2.4 Measurement of covariates

Given the large number of variables in the LE8 score, this study adjusted for a limited number of covariates to avoid overfitting the model. The covariates included in this study were age, gender, race, education level, and poverty income ratio (PIR).

2.5 Statistical analysis

To account for the complex sampling design of the NHANES data, weighted analyses were conducted according to NCHS guidelines. Weights, strata, and primary sampling units were considered in this study. Continuous variables were expressed as weighted means and compared using weighted linear regression. Categorical variables were presented as counts (weighted percentages) and compared using weighted chi-square tests. The association between LE8 scores and liver function biomarkers was evaluated using weighted univariate and multivariate linear regression models. Model 1 evaluated the raw relationship between LE8 score and liver function without covariate adjustment. Model 2 adjusted for gender, age, and race. Model 3 further adjusted for education level and PIR based on Model 2. Dose–response relationships were examined using smoothed curve fitting, and weighted quantile sum (WQS) regression models were used to analyze the relationships between mixed exposures of LE8 indicators and liver function, as well as the relative contributions of each indicator. A p-value of less than 0.05 (two-sided) was defined as statistically significant. Statistical analyses were performed using EmpowerStats (version 4.2) and R software (version 4.3.0).

3 Results

3.1 Baseline characteristics

Baseline characteristics of the study population, stratified by LE8 score category, are detailed in Table 1. A total of 21,873 participants were included, divided into low (N = 4,149), moderate (N = 15,177), and high (N = 2,547) LE8 score groups. The mean age showed a decreasing trend across the LE8 score groups, with the highest age observed in the low LE8 score group (53.22 years, 95% CI: 52.52–53.93), followed by the moderate (48.05 years, 95% CI: 47.45–48.65), and the lowest in the high score group (39.77 years, 95% CI, 38.78–40.76), with significant differences between groups (p < 0.001). Gender distribution also varied across LE8 score groups, with a higher proportion of females in the high LE8 score group (59.45%) compared to the low (51.53%) and moderate (50.03%) groups (p < 0.001). Racial composition differed significantly across the LE8 score categories, with non-Hispanic white participants more prevalent in the high LE8 score group (73.85%) compared to the low (62.52%) and moderate (68.65%) groups, while non-Hispanic black participants were more concentrated in the low score group (17.14%) (p < 0.001). Educational attainment showed a clear gradient with increasing LE8 score. A higher proportion of participants with education above high school was observed in the high LE8 score group (80.44%) compared to the low (46.54%) and moderate (63.51%) groups (p < 0.001). Similarly, PIR demonstrated significant differences, with the high LE8 score group showing a larger percentage of participants in the highest income category (PIR >3: 59.26%) compared to the low (34.95%) and moderate (51.94%) groups (p < 0.001). Liver function parameters, including ALT, AST, ALT/AST ratio, ALP, and GGT levels, displayed significant and consistent decreases across the increasing LE8 score categories (all p < 0.001), with the lowest levels seen in the high LE8 score group.

Table 1

Table 1. Baseline characteristics of participants according to LE8 score.

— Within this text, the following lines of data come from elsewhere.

-- ==== Sys2Proof/Laws/State.lean ====
section
/-! SUPPORT. One lemma per field per named update of the state, so that no later proof unfolds a record update. -/

namespace Sys2Proof.Machine

/-! setRgb -/
@[simp] theorem setRgb_variant (s : State) (i : Nat) (c : Rgb) : (setRgb s i c).variant = s.variant := rfl
@[simp] theorem setRgb_gfxTile (s : State) (i : Nat) (c : Rgb) : (setRgb s i c).gfxTile = s.gfxTile := rfl
@[simp] theorem setRgb_gfxSpr (s : State) (i : Nat) (c : Rgb) : (setRgb s i c).gfxSpr = s.gfxSpr := rfl
@[simp] theorem setRgb_penUse (s : State) (i : Nat) (c : Rgb) : (setRgb s i c).penUse = s.penUse := rfl
@[simp] theorem setRgb_rom (s : State) (i : Nat) (c : Rgb) : (setRgb s i c).rom = s.rom := rfl
@[simp] theorem setRgb_bankrom (s : State) (i : Nat) (c : Rgb) : (setRgb s i c).bankrom = s.bankrom := rfl
@[simp] theorem setRgb_wram (s : State) (i : Nat) (c : Rgb) : (setRgb s i c).wram = s.wram := rfl
@[simp] theorem setRgb_vram (s : State) (i : Nat) (c : Rgb) : (setRgb s i c).vram = s.vram := rfl
@[simp] theorem setRgb_sprram (s : State) (i : Nat) (c : Rgb) : (setRgb s i c).sprram = s.sprram := rfl
@[simp] theorem setRgb_palram (s : State) (i : Nat) (c : Rgb) : (setRgb s i c).palram = s.palram := rfl
@[simp] theorem setRgb_palrgb (s : State) (i : Nat) (c : Rgb) : (setRgb s i c).palrgb = s.palrgb.set Config.launchRgb i c := rfl
@[simp] theorem setRgb_dirty (s : State) (i : Nat) (c : Rgb) : (setRgb s i c).dirty = s.dirty := rfl
@[simp] theorem setRgb_tcache (s : State) (i : Nat) (c : Rgb) : (setRgb s i c).tcache = s.tcache := rfl
@[simp] theorem setRgb_visb (s : State) (i : Nat) (c : Rgb) : (setRgb s i c).visb = s.visb := rfl
@[simp] theorem setRgb_visbPrev (s : State) (i : Nat) (c : Rgb) : (setRgb s i c).visbPrev = s.visbPrev := rfl
@[simp] theorem setRgb_layer (s : State) (i : Nat) (c : Rgb) : (setRgb s i c).layer = s.layer := rfl
@[simp] theorem setRgb_fb (s : State) (i : Nat) (c : Rgb) : (setRgb s i c).fb = s.fb := rfl
@[simp] theorem setRgb_flip (s : State) (i : Nat) (c : Rgb) : (setRgb s i c).flip = s.flip := rfl
@[simp] theorem setRgb_sprflip (s : State) (i : Nat) (c : Rgb) : (setRgb s i c).sprflip = s.sprflip := rfl
@[simp] theorem setRgb_invert (s : State) (i : Nat) (c : Rgb) : (setRgb s i c).invert = s.invert := rfl
@[simp] theorem setRgb_sndlatch (s : State) (i : Nat) (c : Rgb) : (setRgb s i c).sndlatch = s.sndlatch := rfl
@[simp] theorem setRgb_phase (s : State) (i : Nat) (c : Rgb) : (setRgb s i c).phase = s.phase := rfl
@[simp] theorem setRgb_frameValid (s : State) (i : Nat) (c : Rgb) : (setRgb s i c).frameValid = s.frameValid := rfl
@[simp] theorem setRgb_palchg (s : State) (i : Nat) (c : Rgb) : (setRgb s i c).palchg = s.palchg := rfl
@[simp] theorem setRgb_cfgErr (s : State) (i : Nat) (c : Rgb) : (setRgb s i c).cfgErr = s.cfgErr := rfl
@[simp] theorem setRgb_evt (s : State) (i : Nat) (c : Rgb) : (setRgb s i c).evt = s.evt := rfl
@[simp] theorem setRgb_ports (s : State) (i : Nat) (c : Rgb) : (setRgb s i c).ports = s.ports := rfl
@[simp] theorem setRgb_sndstat (s : State) (i : Nat) (c : Rgb) : (setRgb s i c).sndstat = s.sndstat := rfl
@[simp] theorem setRgb_rdata (s : State) (i : Nat) (c : Rgb) : (setRgb s i c).rdata = s.rdata := rfl
@[simp] theorem setRgb_inbox (s : State) (i : Nat) (c : Rgb) : (setRgb s i c).inbox = s.inbox := rfl
@[simp] theorem setRgb_draws (s : State) (i : Nat) (c : Rgb) : (setRgb s i c).draws = s.draws := rfl

/-! markDirty -/
@[simp] theorem markDirty_variant (s : State) (c : Nat) : (markDirty s c).variant = s.variant := rfl
@[simp] theorem markDirty_gfxTile (s : State) (c : Nat) : (markDirty s c).gfxTile = s.gfxTile := rfl
@[simp] theorem markDirty_gfxSpr (s : State) (c : Nat) : (markDirty s c).gfxSpr = s.gfxSpr := rfl
@[simp] theorem markDirty_penUse (s : State) (c : Nat) : (markDirty s c).penUse = s.penUse := rfl
@[simp] theorem markDirty_rom (s : State) (c : Nat) : (markDirty s c).rom = s.rom := rfl
@[simp] theorem markDirty_bankrom (s : State) (c : Nat) : (markDirty s c).bankrom = s.bankrom := rfl
@[simp] theorem markDirty_wram (s : State) (c : Nat) : (markDirty s c).wram = s.wram := rfl
@[simp] theorem markDirty_vram (s : State) (c : Nat) : (markDirty s c).vram = s.vram := rfl
@[simp] theorem markDirty_sprram (s : State) (c : Nat) : (markDirty s c).sprram = s.sprram := rfl
@[simp] theorem markDirty_palram (s : State) (c : Nat) : (markDirty s c).palram = s.palram := rfl
@[simp] theorem markDirty_palrgb (s : State) (c : Nat) : (markDirty s c).palrgb = s.palrgb := rfl
@[simp] theorem markDirty_dirty (s : State) (c : Nat) : (markDirty s c).dirty = setBit s.dirty c := rfl
@[simp] theorem markDirty_tcache (s : State) (c : Nat) : (markDirty s c).tcache = s.tcache := rfl
@[simp] theorem markDirty_visb (s : State) (c : Nat) : (markDirty s c).visb = s.visb := rfl
@[simp] theorem markDirty_visbPrev (s : State) (c : Nat) : (markDirty s c).visbPrev = s.visbPrev := rfl
@[simp] theorem markDirty_layer (s : State) (c : Nat) : (markDirty s c).layer = s.layer := rfl
@[simp] theorem markDirty_fb (s : State) (c : Nat) : (markDirty s c).fb = s.fb := rfl
@[simp] theorem markDirty_flip (s : State) (c : Nat) : (markDirty s c).flip = s.flip := rfl
@[simp] theorem markDirty_sprflip (s : State) (c : Nat) : (markDirty s c).sprflip = s.sprflip := rfl
@[simp] theorem markDirty_invert (s : State) (c : Nat) : (markDirty s c).invert = s.invert := rfl
@[simp] theorem markDirty_sndlatch (s : State) (c : Nat) : (markDirty s c).sndlatch = s.sndlatch := rfl
@[simp] theorem markDirty_phase (s : State) (c : Nat) : (markDirty s c).phase = s.phase := rfl
@[simp] theorem markDirty_frameValid (s : State) (c : Nat) : (markDirty s c).frameValid = s.frameValid := rfl
@[simp] theorem markDirty_palchg (s : State) (c : Nat) : (markDirty s c).palchg = s.palchg := rfl
@[simp] theorem markDirty_cfgErr (s : State) (c : Nat) : (markDirty s c).cfgErr = s.cfgErr := rfl
@[simp] theorem markDirty_evt (s : State) (c : Nat) : (markDirty s c).evt = s.evt := rfl
@[simp] theorem markDirty_ports (s : State) (c : Nat) : (markDirty s c).ports = s.ports := rfl
@[simp] theorem markDirty_sndstat (s : State) (c : Nat) : (markDirty s c).sndstat = s.sndstat := rfl
@[simp] theorem markDirty_rdata (s : State) (c : Nat) : (markDirty s c).rdata = s.rdata := rfl
@[simp] theorem markDirty_inbox (s : State) (c : Nat) : (markDirty s c).inbox = s.inbox := rfl
@[simp] theorem markDirty_draws (s : State) (c : Nat) : (markDirty s c).draws = s.draws := rfl

/-! emitEvent -/
@[simp] theorem emitEvent_variant (s : State) (e : Event) : (emitEvent s e).variant = s.variant := rfl
@[simp] theorem emitEvent_gfxTile (s : State) (e : Event) : (emitEvent s e).gfxTile = s.gfxTile := rfl
@[simp] theorem emitEvent_gfxSpr (s : State) (e : Event) : (emitEvent s e).gfxSpr = s.gfxSpr := rfl
@[simp] theorem emitEvent_penUse (s : State) (e : Event) : (emitEvent s e).penUse = s.penUse := rfl
@[simp] theorem emitEvent_rom (s : State) (e : Event) : (emitEvent s e).rom = s.rom := rfl
@[simp] theorem emitEvent_bankrom (s : State) (e : Event) : (emitEvent s e).bankrom = s.bankrom := rfl
@[simp] theorem emitEvent_wram (s : State) (e : Event) : (emitEvent s e).wram = s.wram := rfl
@[simp] theorem emitEvent_vram (s : State) (e : Event) : (emitEvent s e).vram = s.vram := rfl
@[simp] theorem emitEvent_sprram (s : State) (e : Event) : (emitEvent s e).sprram = s.sprram := rfl
@[simp] theorem emitEvent_palram (s : State) (e : Event) : (emitEvent s e).palram = s.palram := rfl
@[simp] theorem emitEvent_palrgb (s : State) (e : Event) : (emitEvent s e).palrgb = s.palrgb := rfl
@[simp] theorem emitEvent_dirty (s : State) (e : Event) : (emitEvent s e).dirty = s.dirty := rfl
@[simp] theorem emitEvent_tcache (s : State) (e : Event) : (emitEvent s e).tcache = s.tcache := rfl
@[simp] theorem emitEvent_visb (s : State) (e : Event) : (emitEvent s e).visb = s.visb := rfl
@[simp] theorem emitEvent_visbPrev (s : State) (e : Event) : (emitEvent s e).visbPrev = s.visbPrev := rfl
@[simp] theorem emitEvent_layer (s : State) (e : Event) : (emitEvent s e).layer = s.layer := rfl
@[simp] theorem emitEvent_fb (s : State) (e : Event) : (emitEvent s e).fb = s.fb := rfl
@[simp] theorem emitEvent_flip (s : State) (e : Event) : (emitEvent s e).flip = s.flip := rfl
@[simp] theorem emitEvent_sprflip (s : State) (e : Event) : (emitEvent s e).sprflip = s.sprflip := rfl
@[simp] theorem emitEvent_invert (s : State) (e : Event) : (emitEvent s e).invert = s.invert := rfl
@[simp] theorem emitEvent_sndlatch (s : State) (e : Event) : (emitEvent s e).sndlatch = s.sndlatch := rfl
@[simp] theorem emitEvent_phase (s : State) (e : Event) : (emitEvent s e).phase = s.phase := rfl
@[simp] theorem emitEvent_frameValid (s : State) (e : Event) : (emitEvent s e).frameValid = s.frameValid := rfl
@[simp] theorem emitEvent_palchg (s : State) (e : Event) : (emitEvent s e).palchg = s.palchg := rfl
@[simp] theorem emitEvent_cfgErr (s : State) (e : Event) : (emitEvent s e).cfgErr = s.cfgErr := rfl
@[simp] theorem emitEvent_evt (s : State) (e : Event) : (emitEvent s e).evt = s.evt ++ [e] := rfl
@[simp] theorem emitEvent_ports (s : State) (e : Event) : (emitEvent s e).ports = s.ports := rfl
@[simp] theorem emitEvent_sndstat (s : State) (e : Event) : (emitEvent s e).sndstat = s.sndstat := rfl
@[simp] theorem emitEvent_rdata (s : State) (e : Event) : (emitEvent s e).rdata = s.rdata := rfl
@[simp] theorem emitEvent_inbox (s : State) (e : Event) : (emitEvent s e).inbox = s.inbox := rfl
@[simp] theorem emitEvent_draws (s : State) (e : Event) : (emitEvent s e).draws = s.draws := rfl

3.2 Relationship LE8 score and liver function parameters

Analysis revealed significant negative associations between LE8 scores and liver function indicators in all models (Table 2). For ALT, each one-point increase in the LE8 score was associated with a corresponding decrease in ALT levels, with β-values of −0.164 (95% CI: −0.187, −0.141) in Model 1, −0.196 (95% CI: −0.219, −0.172) in Model 2, and − 0.214 (95% CI: −0.239, −0.189) in Model 3 (all p < 0.001). Similarly, participants in the moderate (50–79) and high (80–100) LE8 categories had significantly lower ALT levels compared to the low (0–49) LE8 group. Similar trends were observed for AST, where each one-point increase in LE8 score corresponded to decreases in AST levels, with β-values of −0.054 (95% CI: −0.076, −0.032) in Model 1, −0.051 (95% CI: −0.073, −0.028) in Model 2, and − 0.057 (95% CI: −0.082, −0.031) in Model 3 (all p < 0.001). The ALT/AST ratio, ALP and GGT also showed consistent negative associations with LE8 scores, suggesting that higher LE8 scores are associated with better liver function. Specifically, for each one-point increase in LE8 score, ALP levels declined by 0.369 U/L in Model 1, 0.320 U/L in Model 2, and 0.271 U/L in Model 3 (all p < 0.001). GGT levels also decreased significantly with each one-point increase in LE8 score, with β-values of −0.472 in Model 1, −0.458 in Model 2, and −0.463 in Model 3 (all p < 0.001). These results consistently suggest that better CVH, as measured by LE8 scores, is associated with lower levels of liver enzymes.

Table 2

Table 2. Association between LE8 and liver function parameters.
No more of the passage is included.